Beat_Slayer 17 Posting Pro in Training · Answer 3 · 2010-08-10T23:23:22+00:00

I believe the problem relys on input file.

It works here with the sample file you provided.

Can you provide more data and info.

Cheers

pythonbegin 0 Light Poster · Answer 4 · 2010-08-12T08:44:08+00:00

Hi Please find attached sample file with more data in it. Actual file looks exactly like this with more than 5000 entries.

Thanks.

I believe the problem relys on input file.
It works here with the sample file you provided.
Can you provide more data and info.
Cheers

Beat_Slayer 17 Posting Pro in Training · Answer 5 · 2010-08-12T23:47:28+00:00

It works with your file again. :)

f_in = open('blocks.txt').read()
f_out = open('output.csv', 'w')

f_out.write('AC\tID\tFA\tOS\tSF\tBS\tGE\n')
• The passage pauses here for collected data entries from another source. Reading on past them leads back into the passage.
/-- 43 R192 with R194: what a host write does, address by address, idle and busy. -/
def Obligations.HostWriteTable : Prop :=
  ∀ (s : State) (a : Addr) (w : Word),
    ((a.toNat = 0x000 ∨ a.toNat = 0x001 ∨ a.toNat = 0x008 ∨ a.toNat = 0x009 ∨ a.toNat = 0x00A ∨
        reservedAddr a ∨ (0x300 ≤ a.toNat ∧ a.toNat ≤ 0x6FF)) → portWrite s a w = s) ∧
    (a.toNat = 0x002 → portWrite s a w = { s with ctrl := if w.getLsbD 0 then 1 else 0 }) ∧
    (a.toNat = 0x003 → portWrite s a w = { s with status := { s.status with
      done := if w.getLsbD 1 then false else s.status.done
      wdrop := if w.getLsbD 4 then false else s.status.wdrop } }) ∧
    (s.status.busy = false →
      (a.toNat = 0x004 → portWrite s a w = { s with
        cmdLatch := w.extractLsb' 0 32
        status := { s.status with busy := true, done := false, err := false, errcode := 0 } }) ∧
      (a.toNat = 0x005 → portWrite s a w =
        { s with n := w, status := { s.status with invv := false } }) ∧
      (a.toNat = 0x006 → portWrite s a w =
        { s with m := w, status := { s.status with invv := false } }) ∧
      (a.toNat = 0x007 → portWrite s a w = { s with det := w }) ∧
      (∀ i j : Nat, i < 10 → j < 10 → a.toNat = 0x100 + 16 * i + j →
        portWrite s a w =
          { s with mem := (portWrite s a w).mem, status := { s.status with invv := false } } ∧
        (portWrite s a w).entry .A i j = w ∧
        ∀ x, x ≠ entryAddr .A i j → memRead (portWrite s a w).mem x = memRead s.mem x) ∧
      (∀ i j : Nat, i < 10 → j < 10 → a.toNat = 0x200 + 16 * i + j →
        portWrite s a w = { s with mem := (portWrite s a w).mem } ∧
        (portWrite s a w).entry .B i j = w ∧
        ∀ x, x ≠ entryAddr .B i j → memRead (portWrite s a w).mem x = memRead s.mem x)) ∧
    (s.status.busy = true →
      (a.toNat = 0x004 ∨ a.toNat = 0x005 ∨ a.toNat = 0x006 ∨ a.toNat = 0x007 ∨
        (0x100 ≤ a.toNat ∧ a.toNat ≤ 0x2FF ∧ ¬ reservedAddr a)) →
      portWrite s a w = { s with status := { s.status with wdrop := true } })

/-- 43 R196: a host write to CMD while BUSY = 0 issues the command in one step and changes nothing
else. -/
def Obligations.IssueOfACommand : Prop :=
  ∀ (s : State) (w : Word) (rest : List HostOp), s.status.busy = false →
    s.host.script = .write 0x004 w :: rest →
    step s = .next { s with
      cmdLatch := w.extractLsb' 0 32
      status := { s.status with busy := true, done := false, err := false, errcode := 0 }
      host := { s.host with script := rest } }

/-- 60 R236: the line is IE and DONE; a completion, successful or not, raises it when IE = 1; a write
of 1 to STATUS bit 1, an issue and a reset lower it; IE = 0 masks it. -/
def Obligations.InterruptLine : Prop :=
  ∀ s : State,
    (s.irq = true ↔ s.ctrl.getLsbD 0 = true ∧ s.status.done = true) ∧
    (∀ t, engineMoves s → step s = .next t → t.status.done = true ∧ t.irq = s.ctrl.getLsbD 0) ∧
    (∀ w : Word, w.getLsbD 1 = true → (portWrite s 0x003 w).irq = false) ∧
    (∀ w : Word, s.status.busy = false → (portWrite s 0x004 w).irq = false) ∧
    State.reset.irq = false

/-- 20 R63: a wrapper is little-endian: the aligned 8-byte accesses at byte address 8·a are the word
accesses at `a`, byte 8·a + k being bits [8k+7:8k] of the word written, or of the word the port
returned (the record of the bytes is the model's, log entry 9). -/
def Obligations.WrapperIsLittleEndian : Prop :=
  ∀ (s : State) (a : Addr) (rest : List HostOp), hostMoves s →
    (∀ (bytes : List Byte) (w : Word), bytes.length = 8 →
      (∀ k : Nat, k < 8 → bytes[k]? = some (w.extractLsb' (8 * k) 8)) →
      step { s with host := { s.host with script := .busWrite (8 * a.toNat) bytes :: rest } } =
        step { s with host := { s.host with script := .write a w :: rest } }) ∧
    ∃ (t : State) (w : Word) (bytes : List Byte),
      step { s with host := { s.host with script := .read a :: rest } } = .next t ∧
      t.host.reads = (a, w) :: s.host.reads ∧
      bytes.length = 8 ∧ (∀ k : Nat, k < 8 → bytes[k]? = some (w.extractLsb' (8 * k) 8)) ∧
      step { s with host := { s.host with script := .busRead (8 * a.toNat) 8 :: rest } } =
        .next { t with host := { t.host with
          busReads := (8 * a.toNat, bytes) :: s.host.busReads } }

/-- 20 R64: any other bus access (narrower, wider, misaligned, or outside 0x0000 to 0x3FF8) is
refused and never reaches the engine. -/
def Obligations.WrapperRefusesOtherAccesses : Prop :=
  ∀ (s : State) (byteAddr : Nat) (rest : List HostOp), hostMoves s →
    (∀ size : Nat, (size ≠ 8 ∨ byteAddr % 8 ≠ 0 ∨ 0x3FF8 < byteAddr) →
      s.host.script = .busRead byteAddr size :: rest →
      step s = .refused (.busAccess byteAddr size)) ∧
    (∀ bytes : List Byte, (bytes.length ≠ 8 ∨ byteAddr % 8 ≠ 0 ∨ 0x3FF8 < byteAddr) →
      s.host.script = .busWrite byteAddr bytes :: rest →
      step s = .refused (.busAccess byteAddr bytes.length))

/-- While BUSY = 1 no step of the host but a reset changes what a command reads or holds (10 R46). -/
def Obligations.HostCannotChangeFrozenState : Prop :=
  ∀ s t : State, s.status.busy = true → hostMoves s → s.host.script.head? ≠ some .reset →
    step s = .next t →
    t = { s with ctrl := t.ctrl, host := t.host,
                 status := { s.status with done := t.status.done, wdrop := t.status.wdrop } }

/-- 43 R198: the result of the command in flight is the same before and after a step the host takes
while BUSY = 1 (10 R46): only CTRL, WDROP and the host's side may differ. -/
def Obligations.HostCannotInfluenceTheResult : Prop :=
  ∀ (s t u v : State) (i : Instr), s.status.busy = true → hostMoves s →
    s.host.script.head? ≠ some .reset → step s = .next t →
    exec i s = .next u → exec i t = .next v →
    v = { u with ctrl := t.ctrl, host := t.host,
                 status := { u.status with wdrop := t.status.wdrop } }

/-- 10 R30: when INVV is 1 after a step: a MINV has just completed without error, or it was 1 and the
step was neither a reset nor an accepted write to N, M or an implemented entry of bank A. -/
def Obligations.InverseFlagRule : Prop :=
  ∀ s t : State, step s = .next t →
    (t.status.invv = true ↔
      (engineMoves s ∧ decode s.cmdLatch = .ok .minv ∧ t.status.err = false) ∨
      (s.status.invv = true ∧
        ¬ (hostMoves s ∧ ∃ op rest, s.host.script = op :: rest ∧
          (op = .reset ∨
            (s.status.busy = false ∧ ∃ a, writtenAddr op = some a ∧ keyAddr a)))))

/-! ### Reset -/

/-- 10 R50: the values after reset, and that the engine then waits for host accesses: it has no step
of its own to take. -/
def Obligations.ResetValues : Prop :=
  let r := State.reset
  r.readReg .ID = 0x53414543 ∧ r.readReg .CFG = 0x10400A ∧ r.readReg .CTRL = 0 ∧
  r.readReg .STATUS = 0 ∧ r.readReg .CMD = 0 ∧ r.cmdLatch = 0 ∧ r.readReg .N = 0 ∧
  r.readReg .M = 28 ∧ r.readReg .DET = 0 ∧ r.readReg .DETMOD = 0 ∧ r.readReg .DETINV = 0 ∧
  r.readReg .COFV = 0 ∧ (∀ (b : Bank) (i j : Nat), i < 10 → j < 10 → r.entry b i j = 0) ∧
  r.status.busy = false ∧ r.irq = false ∧ ¬ engineMoves r

/-- 70 R261: a reset while busy abandons the command: BUSY, DONE, ERR and ERRCODE are 0 and no result
is there, the whole engine being at its reset state; any other step of the host leaves the command in
flight. -/
def Obligations.ResetAbandonsTheCommand : Prop :=
  (∀ (s : State) (rest : List HostOp), s.status.busy = true → hostMoves s →
    s.host.script = .reset :: rest →
    ∃ t, step s = .next t ∧ t = { State.reset with host := t.host } ∧ t.host.script = rest ∧
      t.status.busy = false ∧ t.status.done = false ∧ t.status.err = false ∧
      t.status.errcode = 0 ∧ (∀ b i j, t.entry b i j = 0) ∧
      t.det = 0 ∧ t.detmod = 0 ∧ t.detinv = 0 ∧ t.cofv = 0) ∧
  ∀ s t : State, s.status.busy = true → hostMoves s → s.host.script.head? ≠ some .reset →
    step s = .next t → t.status.busy = true ∧ t.cmdLatch = s.cmdLatch

/-- 70 R264: with the reset value in N every command that reads n fails with E_SHAPE. -/
def Obligations.MatrixCommandsNeedADimension : Prop :=
  ∀ s : State, s.n = State.reset.n →
    exec .det s = .next (endedIn 2 s) ∧ (∀ i j, exec (.cof i j) s = .next (endedIn 2 s)) ∧
    exec .adj s = .next (endedIn 2 s) ∧ exec .minv s = .next (endedIn 2 s) ∧
    ∀ sa sb rc, exec (.mmul sa sb rc) s = .next (endedIn 2 s)

/-! ### The arithmetic -/

/-- 40 R120, R121: the recursion of the determinant, expansion along the first row, the sign by the
column within the matrix being expanded. -/
def Obligations.DeterminantRecursion : Prop :=
  (∀ X : Mat 1, matDet X = X 0 0) ∧
  (∀ X : Mat 2, matDet X = X 0 0 * X 1 1 - X 0 1 * X 1 0) ∧
  ∀ (k : Nat) (X : Mat (k + 3)),
    matDet X = ∑ c : Fin (k + 3), (-1) ^ c.val * X 0 c *
      matDet (fun i j : Fin (k + 2) => X i.succ (if c.val ≤ j.val then j.succ else j.castSucc))

/-- 40 R122: the closed form is the expansion at k = 2; the determinant is the permutation sum; the
identity, triangular matrices, and proportional rows in any integer ratio. -/
def Obligations.DeterminantLaws : Prop :=
  (∀ X : Mat 2, X 0 0 * X 1 1 - X 0 1 * X 1 0 = ∑ c : Fin 2, (-1) ^ c.val * X 0 c *
    matDet (fun i j : Fin 1 => X i.succ (if c.val ≤ j.val then j.succ else j.castSucc))) ∧
  (∀ (k : Nat) (X : Mat (k + 1)),
    matDet X = ∑ σ : Equiv.Perm (Fin (k + 1)), (Equiv.Perm.sign σ : Int) * ∏ i, X i (σ i)) ∧
  (∀ k : Nat, matDet (fun i j : Fin (k + 1) => if i = j then 1 else 0) = 1) ∧
  (∀ (k : Nat) (X : Mat (k + 1)),
    ((∀ i j, i < j → X i j = 0) ∨ (∀ i j, j < i → X i j = 0)) → matDet X = ∏ i, X i i) ∧
  (∀ (k : Nat) (X : Mat (k + 1)) (r r' : Fin (k + 1)) (a b : Int),
    (a ≠ 0 ∨ b ≠ 0) → r ≠ r' → (∀ j, a * X r j = b * X r' j) → matDet X = 0)

/-- 40 R123: walking bank A in place with row and column lists gives the determinant: of the matrix
the lists pick out, and, for the minor of position (i, j), with row i and column j left out. -/
def Obligations.IndexWalkIsTheDeterminant : Prop :=
  (∀ (k : Nat) (A : Nat → Nat → Int) (rows cols : Fin (k + 1) → Nat),
    walkDet A (List.ofFn rows) (List.ofFn cols) =
      Matrix.det (Matrix.of fun i j => A (rows i) (cols j))) ∧
  ∀ (k : Nat) (A : Nat → Nat → Int) (i j : Fin (k + 2)),
    walkDet A ((List.range (k + 2)).eraseIdx i) ((List.range (k + 2)).eraseIdx j) =
      Matrix.det ((Matrix.of fun r c : Fin (k + 2) => A r c).submatrix i.succAbove j.succAbove)

/-- 41 R143: transposed placement, and the closed forms for dimensions 1 and 2. -/
def Obligations.AdjugatePlacement : Prop :=
  (∀ (k : Nat) (X : Mat (k + 1)) (i j : Fin (k + 1)), adjugate X j i = cofactor X i j) ∧
  (∀ X : Mat 1, adjugate X 0 0 = 1) ∧
  (∀ X : Mat 2, adjugate X 0 0 = X 1 1 ∧ adjugate X 0 1 = -X 0 1 ∧ adjugate X 1 0 = -X 1 0 ∧
    adjugate X 1 1 = X 0 0)

/-- 41 R145: the scalar solver: an inverse exists iff the gcd is 1, it is the only one in 1..m−1 and
its product with a is 1 mod m; and the rule's consequences for 0, 1 and m − 1. -/
def Obligations.ScalarInverse : Prop :=
  ∀ m : Int, 2 ≤ m →
    (∀ a : Int, 0 ≤ a → a < m →
      (Int.gcd a m ≠ 1 → modinvOrNone a m = none) ∧
      (Int.gcd a m = 1 → ∃ x : Int, modinvOrNone a m = some x ∧ 1 ≤ x ∧ x < m ∧ a * x % m = 1 ∧
        ∀ y : Int, 1 ≤ y → y < m → a * y % m = 1 → y = x)) ∧
    modinvOrNone 0 m = none ∧ modinvOrNone 1 m = some 1 ∧
    modinvOrNone (m - 1) m = some (m - 1)

/-! ### The commands -/

/-- 40 R124: DET, word 0x00000001. E_SHAPE outside 1..10, E_OVERFLOW when the determinant does not fit, else DET holds
it and nothing else changes but the end of the command in STATUS. -/
def Obligations.DetWritesTheDeterminant : Prop :=
  decode 0x00000001 = .ok .det ∧
  ∀ s : State,
    (¬ (1 ≤ s.n.toInt ∧ s.n.toInt ≤ 10) → exec .det s = .next (endedIn 2 s)) ∧
    ∀ k : Nat, s.n.toInt = k + 1 → k + 1 ≤ 10 →
      let d : Int := (bankMatrix s .A (k + 1)).det
      (¬ fits64 d → exec .det s = .next (endedIn 7 s)) ∧
      (fits64 d → exec .det s = .next (endedOk { s with det := BitVec.ofInt 64 d }))

/-- 41 R142: COF I, J, word 0x00000002 + 256·I + 4096·J. E_SHAPE for n or an index, E_OVERFLOW, else COFV holds the signed minor
determinant (1 when n = 1, 41 R141) and nothing else changes but the end of the command. -/
def Obligations.CofWritesTheCofactor : Prop :=
  (∀ I J : Nat, I < 16 → J < 16 →
    decode (BitVec.ofNat 32 (0x00000002 + 256 * I + 4096 * J)) = .ok (.cof I J)) ∧
  ∀ (s : State) (I J : Nat),
    (¬ (1 ≤ s.n.toInt ∧ s.n.toInt ≤ 10) → exec (.cof I J) s = .next (endedIn 2 s)) ∧
    ∀ k : Nat, s.n.toInt = k + 1 → k + 1 ≤ 10 →
      (¬ (I < k + 1 ∧ J < k + 1) → exec (.cof I J) s = .next (endedIn 2 s)) ∧
      ∀ (hI : I < k + 1) (hJ : J < k + 1),
        let v : Int := (-1) ^ (I + J) * ((bankMatrix s .A (k + 1)).submatrix
          (Fin.succAbove ⟨I, hI⟩) (Fin.succAbove ⟨J, hJ⟩)).det
        (¬ fits64 v → exec (.cof I J) s = .next (endedIn 7 s)) ∧
        (fits64 v → exec (.cof I J) s = .next (endedOk { s with cofv := BitVec.ofInt 64 v }))

/-- 41 R144: ADJ, word 0x00000003. E_SHAPE, E_OVERFLOW, else DET holds the determinant and the window of ADJ the
adjugate; every other entry of every bank and everything else is unchanged. -/
def Obligations.AdjWritesTheAdjugate : Prop :=
  decode 0x00000003 = .ok .adj ∧
  ∀ s : State,
    (¬ (1 ≤ s.n.toInt ∧ s.n.toInt ≤ 10) → exec .adj s = .next (endedIn 2 s)) ∧
    ∀ k : Nat, s.n.toInt = k + 1 → k + 1 ≤ 10 →
      let d : Int := (bankMatrix s .A (k + 1)).det
      let G := (bankMatrix s .A (k + 1)).adjugate
      ((¬ fits64 d ∨ ∃ i j, ¬ fits64 (G i j)) → exec .adj s = .next (endedIn 7 s)) ∧
      (fits64 d → (∀ i j, fits64 (G i j)) → ∃ t, exec .adj s = .next t ∧
        t = endedOk { s with det := BitVec.ofInt 64 d, mem := t.mem } ∧
        (∀ i j : Fin (k + 1), (t.entry .ADJ i j).toInt = G i j) ∧
        ∀ a, (∀ i j : Fin (k + 1), a ≠ entryAddr .ADJ i j) →
          memRead t.mem a = memRead s.mem a)

/-- 41 R146: MODINV, word 0x00000004. E_MODULUS, E_NOTINV, else DETMOD holds DET mod m and DETINV its inverse in
1..m−1; nothing else changes but the end of the command. N and the banks are not read. -/
def Obligations.ModinvWritesTheScalarInverse : Prop :=
  decode 0x00000004 = .ok .modinv ∧
  ∀ s : State,
    (s.m.toInt < 2 → exec .modinv s = .next (endedIn 3 s)) ∧
    (2 ≤ s.m.toInt →
      let dm := s.det.toInt % s.m.toInt
      (Int.gcd dm s.m.toInt ≠ 1 → exec .modinv s = .next (endedIn 6 s)) ∧
      (Int.gcd dm s.m.toInt = 1 → ∃ x : Int, 1 ≤ x ∧ x < s.m.toInt ∧ dm * x % s.m.toInt = 1 ∧
        exec .modinv s = .next (endedOk
          { s with detmod := BitVec.ofInt 64 dm, detinv := BitVec.ofInt 64 x })))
blocks = [x for x in f_in.split('//') if x]

for item in blocks:
    infos = [x for x in item.split('\n') if x and x != 'XX']
    AC = ''
    ID = ''
    FA = ''
    OS = ''
    SF = ''
    BS = ''
    GE = ''
    for field in infos:
        if field.startswith('AC'):
            AC += ' ' + field[3:]
        elif field.startswith('ID'):
            ID += ' ' + field[3:]
        elif field.startswith('FA'):
            FA += ' ' + field[3:]
        elif field.startswith('OS'):
            OS += ' ' + field[3:]
        elif field.startswith('SF'):
            SF += ' ' + field[3:]
        elif field.startswith('BS'):
            BS += ' ' + field[3:]
        elif field.startswith('GE'):
            GE += ' ' + field[3:]

    f_out.write('%s\t%s\t%s\t%s\t%s\t%s\t%s\n' % (AC, ID, FA, OS, SF, BS, GE))
    
f_out.close()

Cheers and Happy coding

pythonbegin 0 Light Poster · Answer 6 · 2010-08-13T08:48:51+00:00

Hiiii...

Perfect!!!! working.

File in csv format is not giving proper output. Instead of csv txt format working well..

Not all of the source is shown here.